Constant hemodynamic coupling across stimulus conditions and neural sources (A) Flashing checkerboards were presented on the left, center, or right. (B) fUSI voxel responses to checkerboards, showing deviations from the mean activity. Black outline indicates the voxels traversed by the Neuropixels probe in V1. (C) Response to an example sequence of 30 stimuli (dots), showing firing rates in left V1 (gray), the corresponding fUSI signal (red), and the filtered firing rate (black). (D) Same format as (C), showing the average response to the right (optimal) stimulus. (E and F) The estimated HRFs for the visual cortex under spontaneous activity and visual stimulation for individual mice (n = 5) resembled the mean HRF computed across mice, areas, and conditions (thick curve). (G) Individual HRFs for hippocampus estimated across spontaneous activity and visual stimulation (n = 4) resembled the mean HRF (thick curve, same as in E and F). (H) Correlation between fUSI signals and LFP bands (n = 187 recordings across hippocampus and visual cortex, in 5 animals).
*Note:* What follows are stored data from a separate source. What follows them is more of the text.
-- ==== Sys2Proof/Tests/Slice0.lean ====
section
/-! SUPPORT. The model's own tests: an ill-formed command for each check of WellFormed.lean, values the spec gives, and for every statement a state and operands that meet the hypotheses of each of its clauses. -/

open Sys2Proof Sys2Proof.Machine

set_option Elab.async false

/-! ## States the witnesses share -/

/-- Start-up has ended; management SPI reaches the blocks. -/
def Tests.up (m : Mode) : State := { State.reset with sys := { State.reset.sys with mode := m, phase := 15 } }

/-- PCIe reaches the blocks as well. -/
def Tests.linked (m : Mode) : State := { Tests.up m with pcie := { State.reset.pcie with linkUp := true } }

/-- An empty table is installed in both evaluators, and a scan stands in phase `ph`. -/
def Tests.scan (m : Mode) (ph : Nat) : State :=
  { Tests.up m with
    ilkA := { State.reset.ilkA with st := .scanning, table := some {}, phase := ph }, ilkB := { State.reset.ilkB with st := .scanning, table := some {}, phase := ph },
    ilkl := { State.reset.ilkl with scanning := true } }

/-- The same between two scans. -/
def Tests.between (m : Mode) : State := { Tests.scan m 7 with ilkl := State.reset.ilkl }

/-! ## Well-formedness: a command that each check refuses, and one it accepts -/

theorem test_wf_cellTransactionFail : (Instr.cellTransactionFail 64 0 false false).wellFormed = false := by decide
theorem test_wf_cellTransactionFail_2 : (Instr.cellTransactionFail 8 65536 false false).wellFormed = false := by decide
theorem test_wf_fabricTimeout : (Instr.fabricTimeout 64).wellFormed = false := by decide
theorem test_wf_fenceRemove : (Instr.fenceRemove 64 true true).wellFormed = false := by decide
theorem test_wf_queueSever : (Instr.queueSever 26 true false).wellFormed = false := by decide
theorem test_wf_queueRejoining : (Instr.queueRejoining ⟨26, true, true⟩).wellFormed = false := by decide
theorem test_wf_queueJoined : (Instr.queueJoined 26 false false).wellFormed = false := by decide
theorem test_wf_outboundFrame : (Instr.outboundFrame 8 .a .lost).wellFormed = false := by decide
theorem test_wf_tilePeriod : (Instr.tilePeriod 8 .a {}).wellFormed = false := by decide
theorem test_wf_inboundFrame : (Instr.inboundFrame 8 .a .lost .good 0).wellFormed = false := by decide
theorem test_wf_linkDown : (Instr.linkDown 8 false).wellFormed = false := by decide
theorem test_wf_tilePowerReset : (Instr.tilePowerReset 8 .a).wellFormed = false := by decide
theorem test_wf_tileFrameTimeout : (Instr.tileFrameTimeout 8).wellFormed = false := by decide
theorem test_wf_tileResetSequence : (Instr.tileResetSequence 8).wellFormed = false := by decide
theorem test_wf_pinFilterChange : (Instr.pinFilterChange 8 0 .a ⟨true, 8000⟩).wellFormed = false := by decide
theorem test_wf_pinFilterChange_2 : (Instr.pinFilterChange 6 8 .a ⟨true, 8000⟩).wellFormed = false := by decide
theorem test_wf_pinFilterChange_3 : (Instr.pinFilterChange 0 16 .a ⟨true, 8000⟩).wellFormed = false := by decide
theorem test_wf_pinOverload : (Instr.pinOverload 6 0).wellFormed = false := by decide
theorem test_wf_pinOverload_2 : (Instr.pinOverload 0 16).wellFormed = false := by decide
theorem test_wf_tileOvercurrent : (Instr.tileOvercurrent 6).wellFormed = false := by decide
theorem test_wf_pulseTimerExpiry : (Instr.pulseTimerExpiry 8 .a 0).wellFormed = false := by decide
theorem test_wf_pulseTimerExpiry_2 : (Instr.pulseTimerExpiry 6 .a 8).wellFormed = false := by decide
theorem test_wf_supplyBandChange : (Instr.supplyBandChange 8 .a .missing).wellFormed = false := by decide
theorem test_wf_supplyTrip : (Instr.supplyTrip 8 .a).wellFormed = false := by decide
theorem test_wf_supplyQualified : (Instr.supplyQualified 8 .a).wellFormed = false := by decide
theorem test_wf_sotWatchdog : (Instr.sotWatchdog 5 .a).wellFormed = false := by decide
theorem test_wf_sotWatchdog_2 : (Instr.sotWatchdog 8 .a).wellFormed = false := by decide
theorem test_wf_overTemperature : (Instr.overTemperature 8 .a).wellFormed = false := by decide
theorem test_wf_configWrite : (Instr.configWrite .mgt 6 8 0).wellFormed = false := by decide
theorem test_wf_testOverdue : (Instr.testOverdue 65536).wellFormed = false := by decide
theorem test_wf_captureTimeout : (Instr.captureTimeout 6).wellFormed = false := by decide
theorem test_wf_chunkLoaded : (Instr.chunkLoaded 2048 []).wellFormed = false := by decide
theorem test_wf_xspiRead : (Instr.xspiRead 0 0 .good).wellFormed = false := by decide
theorem test_wf_xspiFastRead : (Instr.xspiFastRead 0 0 .good).wellFormed = false := by decide
theorem test_wf_xspiReadSfdp : (Instr.xspiReadSfdp 0 0).wellFormed = false := by decide
theorem test_wf_xspiReadStatus : (Instr.xspiReadStatus 0).wellFormed = false := by decide
theorem test_wf_creditRecompute : (Instr.creditRecompute 4096).wellFormed = false := by decide
theorem test_wf_bar2Read : (Instr.bar2Read 0 0 []).wellFormed = false := by decide
theorem test_wf_bar2Read_2 : (Instr.bar2Read 536870911 2 []).wellFormed = false := by decide
theorem test_wf_descriptorFetch : (Instr.descriptorFetch {} true .good).wellFormed = false := by decide
theorem test_wf_mgtRead : (Instr.mgtRead { opb := 0x01, addr := 0, hcrc := 0, data := [0] }).wellFormed = false := by decide
theorem test_wf_mgtWrite : (Instr.mgtWrite { opb := 0x02, addr := 0, hcrc := 0 }).wellFormed = false := by decide
theorem test_wf_mgtKeyedWrite : (Instr.mgtKeyedWrite { opb := 0x03, addr := 0, hcrc := 0 }).wellFormed = false := by decide
theorem test_wf_uartLine : (Instr.uartLine 0 0).wellFormed = false := by decide
theorem test_wf_compareMatch : (Instr.compareMatch 32).wellFormed = false := by decide
theorem test_wf_compareWriteEffect : (Instr.compareWriteEffect 32).wellFormed = false := by decide
theorem test_wf_timerTick : (Instr.timerTick 8).wellFormed = false := by decide
theorem test_wf_timerWriteEffect : (Instr.timerWriteEffect 8).wellFormed = false := by decide
theorem test_wf_faultReport : (Instr.faultReport 0 [{ src := 512 }]).wellFormed = false := by decide
theorem test_wf_faultReport_2 : (Instr.faultReport 0 [{ src := 0, page := 64 }]).wellFormed = false := by decide
theorem test_wf_crcDone : (Instr.crcDone 4 []).wellFormed = false := by decide
theorem test_wf_assayRetry : (Instr.assayRetry 0).wellFormed = false := by decide
theorem test_wf_assayRetry_2 : (Instr.assayRetry 17).wellFormed = false := by decide
theorem test_wf_assayLimitLost : (Instr.assayLimitLost 0 .whole).wellFormed = false := by decide
theorem test_wf_assayLimitLost_2 : (Instr.assayLimitLost 17 .whole).wellFormed = false := by decide
theorem test_wf_verifyRequest : (Instr.verifyRequest 8 0 0 0 (List.replicate 32 0) [] []).wellFormed = false := by decide
theorem test_wf_verifyRequest_2 : (Instr.verifyRequest 0 16 0 0 (List.replicate 32 0) [] []).wellFormed = false := by decide
theorem test_wf_verifyRequest_3 : (Instr.verifyRequest 0 0 4 0 (List.replicate 32 0) [] []).wellFormed = false := by decide
theorem test_wf_verifyRequest_4 : (Instr.verifyRequest 0 0 0 4 (List.replicate 32 0) [] []).wellFormed = false := by decide
theorem test_wf_verifyRequest_5 : (Instr.verifyRequest 0 0 0 0 [] [] []).wellFormed = false := by decide
theorem test_wf_feedFail : (Instr.feedFail true true 65 0 0).wellFormed = false := by decide
theorem test_wf_startupP0 : (Instr.startupP0 0 0 true true ⟨0, 0⟩ 1048576).wellFormed = false := by decide
theorem test_wf_startupP1 : (Instr.startupP1 true true true 0 1048576).wellFormed = false := by decide
theorem test_wf_startupP2 : (Instr.startupP2 {} 1048576).wellFormed = false := by decide
theorem test_wf_startupP3 : (Instr.startupP3 0 0 1048576).wellFormed = false := by decide
theorem test_wf_startupP4 : (Instr.startupP4 true true 1048576).wellFormed = false := by decide
theorem test_wf_startupP5 : (Instr.startupP5 1048576).wellFormed = false := by decide
theorem test_wf_startupP6 : (Instr.startupP6 [] 1048576).wellFormed = false := by decide
theorem test_wf_startupP7 : (Instr.startupP7 1048576).wellFormed = false := by decide
theorem test_wf_fieldTileWatchdog : (Instr.fieldTileWatchdog 6).wellFormed = false := by decide
theorem test_wf_accepts : (Instr.configWrite .mgt 6 7 0).wellFormed = true ∧ (Instr.sotWatchdog 7 .b).wellFormed = true ∧ (Instr.bar2Read 536870911 1 []).wellFormed = true := by decide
Asterisks indicate significant differences between firing rates and LFP bands (p < 10⁻¹²). (I) Correlation between fUSI signals and putative excitatory and inhibitory neurons (n = 187 recordings). (J) Correlation between fUSI signals and infragranular and supragranular units recorded from the visual cortex (n = 100 recordings in 5 animals).

Figure 3

fUSI signals and firing rates are correlated across hemispheres (A) fUSI traces measured during spontaneous activity in an example recording, in an ROI in the left visual cortex (top) and in a symmetrical ROI in the right visual cortex (bottom). (B) Filtered firing rates measured simultaneously in the left ROI. (C) Correlations between the fUSI voxels in the left ROI (white contour) and all the other fUSI voxels. (D) Correlations between the filtered firing rates measured in the left ROI (plus sign) and all the individual fUSI voxels. (E) Correlations between fUSI signals in the left and right visual cortices (left) and between filtered firing rates and simultaneous fUSI signals in the same location in the visual cortex (center) and in the opposite hemisphere (right). Black dot and error bars show median ± MAD across n = 68 recordings during spontaneous activity and visual stimulation. (F–J) Same analyses for recordings where firing rates and fUSI were measured in hippocampus (n = 58 recordings).

Figure 4

Bilateral firing largely explains bilateral fUSI signals (A) Example recordings from two Neuropixels probes inserted bilaterally, yielding simultaneous measurements of firing rates (filtered with the HRF, black and gray curves) and fUSI signals (red and blue curves) during spontaneous activity in left and right visual cortices. (B and C) Superposition of the bilateral fUSI signals (B) and of the bilateral filtered firing rates (C). (D) Covariance between left and right fUSI signals (left), filtered firing rates (middle), and residuals obtained by subtracting the filtered firing rates from the fUSI signals (right). Because fUSI signals and filtered firing rates are Z scored, their covariance equals their correlation. Dots and error bars indicate median ± MAD across 22 recordings (lines) in 3 mice during spontaneous activity and visual stimulations. (E–H) Same analysis for hippocampus (14 recordings in 3 mice).